Why bzr and launchpad?  Launchpad is open source. - illumen
http://renesd.blogspot.com/2010/03/why-bzr-and-launchpad-launchpad-is-open.html

======
illumen
A few months ago, I mentioned on HN that I've switched to bzr again... after
having troubles with it a few years ago. Then someone asked me to report back
after a month or so to say how I went.

In short, bzr is going fine for me. I've had none of the problems I had
before. I think in large part because they've settled on stable releases, and
development releases. So they are concentrating on making a stable release, at
the same time continuing their great pace of development on their development
releases. Also, the file format seems to have stabalised... and just lots of
polish generally I guess.

All new projects I've been using bzr. As well a few open source projects of
mine I've released using bzr+launchpad. Also there are a couple of launchpad
bzr using open source projects I've been using.

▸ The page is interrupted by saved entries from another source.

/-- The job at the head of a line-up that starts to be read. -/
theorem State.portsOk.startReading (hs : s.portsOk) {i : Fin 8} {h : Fin 64} {rest : List (Fin 64)} {x : Seat}
    (hr : (s.ingest[i.val]).reading = none) (hl : (s.ingest[i.val]).lineUp = h :: rest) (hx : s.seat h = some x)
    (hseat : ∀ k, t.seat k = if h = k then some { x with state := .reading } else s.seat k)
    (hm : (t.ingest[i.val]).media.isSome = (s.ingest[i.val]).media.isSome) (hlu : (t.ingest[i.val]).lineUp = rest)
    (hre : (t.ingest[i.val]).reading = some h) (htags : ∀ k : Fin 8, ((t.ingest[i.val]).tags[k.val]).job? = ((s.ingest[i.val]).tags[k.val]).job?)
    (ho : ∀ q : Fin 8, q ≠ i → (s.ingest[q.val]).sameView t.ingest[q.val]) : t.portsOk := by
  obtain ⟨y, hy, hyp, hys⟩ := (hs.lineUp i).2 h (by rw [hl]; exact List.mem_cons_self)
  rw [hx] at hy
  cases hy
  obtain ⟨h1, h2, h3, h4⟩ := hs.loaded h x hx hys
  have hne : ∀ k z, s.seat k = some z → z.state = .reading → h ≠ k := by
    rintro k z hz hzs rfl
    rw [hx] at hz
    cases hz
    rw [hys] at hzs
    cases hzs
  have hold : ∀ k, h ≠ k → t.seat k = s.seat k := fun k hk => by rw [hseat, if_neg hk]
  have hnone : ∀ k : Fin 8, ((t.ingest[i.val]).tags[k.val]).job? = none := fun k => (htags k).trans (hs.tags_none hr k)
  constructor
  · intro q g hg
    by_cases hq : q = i
    · subst hq
      rw [hre] at hg
      cases hg
      refine ⟨by rw [hm]; exact hyp ▸ h4, { x with state := .reading }, by rw [hseat, if_pos rfl], rfl, hyp, ?_, ?_⟩
      · rw [busyJobs_eq_zero hnone]
        dsimp only
        omega
      · dsimp only
        omega
    · rw [(ho q hq).reading] at hg
      obtain ⟨a, z, hz, b, c⟩ := hs.reading q g hg
      rw [(ho q hq).media, (ho q hq).busyJobs]
      exact ⟨a, z, by rw [hold g (hne g z hz b)]; exact hz, b, c⟩
  · intro g z hz hzs
    by_cases hg : h = g
    · subst hg
      rw [hseat, if_pos rfl] at hz
      cases hz
      dsimp only
      rw [show x.port = i from hyp]
      exact hre
    · rw [hold g hg] at hz
      have := hs.alone g z hz hzs
      by_cases hq : z.port = i
      · subst hq
        rw [hr] at this
        cases this
      · rw [(ho _ hq).reading]
        exact this
  · intro q k g hk
    by_cases hq : q = i
    · subst hq
      rw [hnone] at hk
      cases hk
    · rw [(ho q hq).tags] at hk
      rw [(ho q hq).reading]
      exact hs.busy q k g hk
  · intro q
    by_cases hq : q = i
    · subst hq
      have hnd := (hs.lineUp q).1
      rw [hl] at hnd
      obtain ⟨hni, hnd⟩ := List.nodup_cons.mp hnd
      rw [hlu]
      refine ⟨hnd, fun g hg => ?_⟩
      rw [hold g (fun e => hni (e ▸ hg))]
      exact (hs.lineUp q).2 g (by rw [hl]; exact List.mem_cons_of_mem _ hg)
    · rw [(ho q hq).lineUp]
      refine ⟨(hs.lineUp q).1, fun g hg => ?_⟩
      obtain ⟨z, hz, hzp, hzs⟩ := (hs.lineUp q).2 g hg
      refine ⟨z, ?_, hzp, hzs⟩
      rw [hold g]
      · exact hz
      · rintro rfl
        rw [hx] at hz
        cases hz
        exact hq (hzp.symm.trans hyp)
  · intro g z hz hzs
    by_cases hg : h = g
    · subst hg
      rw [hseat, if_pos rfl] at hz
      cases hz
      cases hzs
    · rw [hold g hg] at hz
      obtain ⟨a, b, c, d⟩ := hs.loaded g z hz hzs
      by_cases hq : z.port = i
      · subst hq
        rw [hlu, hm]
        rw [hl] at a
        exact ⟨(List.mem_cons.mp a).resolve_left (Ne.symm hg), b, c, d⟩
      · rw [(ho _ hq).lineUp, (ho _ hq).media]
        exact ⟨a, b, c, d⟩

theorem startJob_seqOk {l : List Todo} (hs : s.seqOk l) (ho : s.outcomesOk) {i : Fin 8} {h : Fin 64} {rest : List (Fin 64)} {j : Job}
    (hr : (s.ingest[i.val]).reading = none) (hl : (s.ingest[i.val]).lineUp = h :: rest) (hj : s.job? h = some j) (hst : j.state = .loaded) :
    (s.startJob i h).1.seqOk ((s.startJob i h).2 ++ l) := by
  have p := placeLegs_placedBy i hj ((ho.1 h j hj).fresh hst)
  obtain ⟨y, hy, hyp, -⟩ := (hs.ports.lineUp i).2 h (by rw [hl]; exact List.mem_cons_self)
  have hx : s.seat h = some ⟨.loaded, j.port, j.requested, j.arrived, j.blocks⟩ := (seat_of_job hj).trans (Job.seat_of_loaded hst)
  rw [hx] at hy
  cases hy
  dsimp only at hyp
  have hothers : ∀ (u : State), u.ingest = (s.placeLegs i h).ingest → ∀ q : Fin 8, q ≠ i → (s.ingest[q.val]).sameView u.ingest[q.val] := by
    intro u hu q hq
    rw [hu, p.ingest, setEntry_other _ _ _ _ (Ne.symm hq)]
    exact .refl _
  -- the job gives up its seat
  have hun : ∀ (u : State), u.ingest = (s.placeLegs i h).ingest → (∀ k, k ≠ h → u.job? k = (s.placeLegs i h).job? k) → u.seat h = none →
      ∀ m, Todo.start i ∈ m → u.seqOk (m ++ l) := by
    intro u hu huo hus m hm
    have hports : u.portsOk := by
      refine hs.ports.unseat (h := h) (p := i) (fun k => ?_) (fun x hx' => ?_) ?_ (hothers u hu)
      · split
        · next e => rw [← e]; exact hus
        · next e => rw [State.seat, huo k (Ne.symm e), p.others k (Ne.symm e)]; rfl
      · rw [hx] at hx'
        cases hx'
        exact hyp
      · have hne : ¬ (s.ingest[i.val]).reading = some h := by rw [hr]; simp
        rw [hu, p.ingest, setEntry_same]
        refine ⟨rfl, (if_neg hne).symm, ?_, fun k => (if_neg hne).symm⟩
        rw [if_neg hne]
        exact (filter_tail hl (hs.ports.lineUp i).1).symm
    exact hs.of_port hports hm (hothers u hu)
  rcases startJob_cases s i h with ⟨hn, -⟩ | ⟨q, hq, hc⟩
  · rw [p.job] at hn
    cases hn
  rw [p.job] at hq
  cases hq
  rcases hc with ⟨-, e⟩ | ⟨-, -, e⟩ | ⟨-, -, e⟩ <;> rewrite [e] <;> dsimp only
  · refine hun _ (finishJob_ingest _ h _ _) (fun k hk => by rw [finishJob_job?, if_neg (Ne.symm hk)]) ?_ _ List.mem_cons_self
    rw [State.seat, finishJob_job?, if_pos rfl, p.job]
    exact Job.seat_of_terminal (Job.finished_terminal _ rfl _ _)
  · have h1 : ((s.placeLegs i h).emptied h).seqOk ([.start i] ++ l) := by
      refine hun ((s.placeLegs i h).emptied h) rfl (fun k hk => ?_) ?_ [.start i] List.mem_cons_self
      · exact (State.job?_modJob _ h k _).trans (if_neg (Ne.symm hk))
      · rw [State.seat, State.emptied, State.job?_modJob, if_pos rfl, p.job]
        rfl
    have h2 := h1.of_same (eachLeg_seats ((s.beginStart i h).legRefs h) _)
      ((eachLeg State.writtenIfWriting ((s.beginStart i h).legRefs h) ((s.placeLegs i h).emptied h)).2 ++ [.ingestFinal h])
    simpa using h2
  · have hseat : ∀ k, State.seat (((s.placeLegs i h).modJob h fun j => { j with state := .reading }).modIngest i fun p =>
        { p with reading := some h }) k = if h = k then some ⟨.reading, j.port, j.requested, j.arrived, j.blocks⟩ else s.seat k := by
      intro k
      rw [State.seat, show State.job? (((s.placeLegs i h).modJob h fun j => { j with state := .reading }).modIngest i fun p =>
        { p with reading := some h }) k = ((s.placeLegs i h).modJob h fun j => { j with state := .reading }).job? k from rfl, State.job?_modJob]
      split
      · rw [p.job]
        rfl
      · next e => rw [p.others k (Ne.symm e)]; rfl
    have hing : State.ingest (((s.placeLegs i h).modJob h fun j => { j with state := .reading }).modIngest i fun p =>
        { p with reading := some h }) = setEntry s.ingest i fun p => { p with lineUp := p.lineUp.tail, reading := some h } := by
      rw [State.modIngest_ingest, State.modJob_ingest, p.ingest]
      simp [setEntry]
    have hothers' : ∀ q : Fin 8, q ≠ i → (s.ingest[q.val]).sameView (State.ingest (((s.placeLegs i h).modJob h fun j =>
        { j with state := .reading }).modIngest i fun p => { p with reading := some h }))[q.val] := by
      intro q hq
      rw [hing, setEntry_other _ _ _ _ (Ne.symm hq)]
      exact .refl _
    refine ⟨?_, fun q hq => ?_⟩
    · refine hs.ports.startReading hr hl hx hseat ?_ ?_ ?_ ?_ hothers'
      · rw [hing, setEntry_same]
      · rw [hing, setEntry_same]
        dsimp only
        rw [hl, List.tail_cons]
      · rw [hing, setEntry_same]
      · intro k
        rw [hing, setEntry_same]
    · by_cases hqi : q = i
      · subst hqi
        rw [hing, setEntry_same] at hq
        cases hq
      · rw [(hothers' q hqi).reading] at hq
        rw [(hothers' q hqi).lineUp]
        exact (hs.started q hq)

theorem State.seqOk.mono {l m : List Todo} (h : s.seqOk l) (hm : ∀ i, Todo.start i ∈ l → .start i ∈ m) : s.seqOk m :=
  ⟨h.ports, fun i hr => (h.started i hr).imp id (hm i)⟩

Finally I've used it with a couple of subversion projects... which work really
well. I just create a bzr branch... which downloads the whole history locally.
Then when I commit, it commits to the svn branch. However, I can easily branch
with bzr and commit to that branch, before merging back into svn. Haven't had
any trouble doing it that way.

Anyway... there's my bzr experience. No issues this time around. Kind of
boring, like how a vcs should be.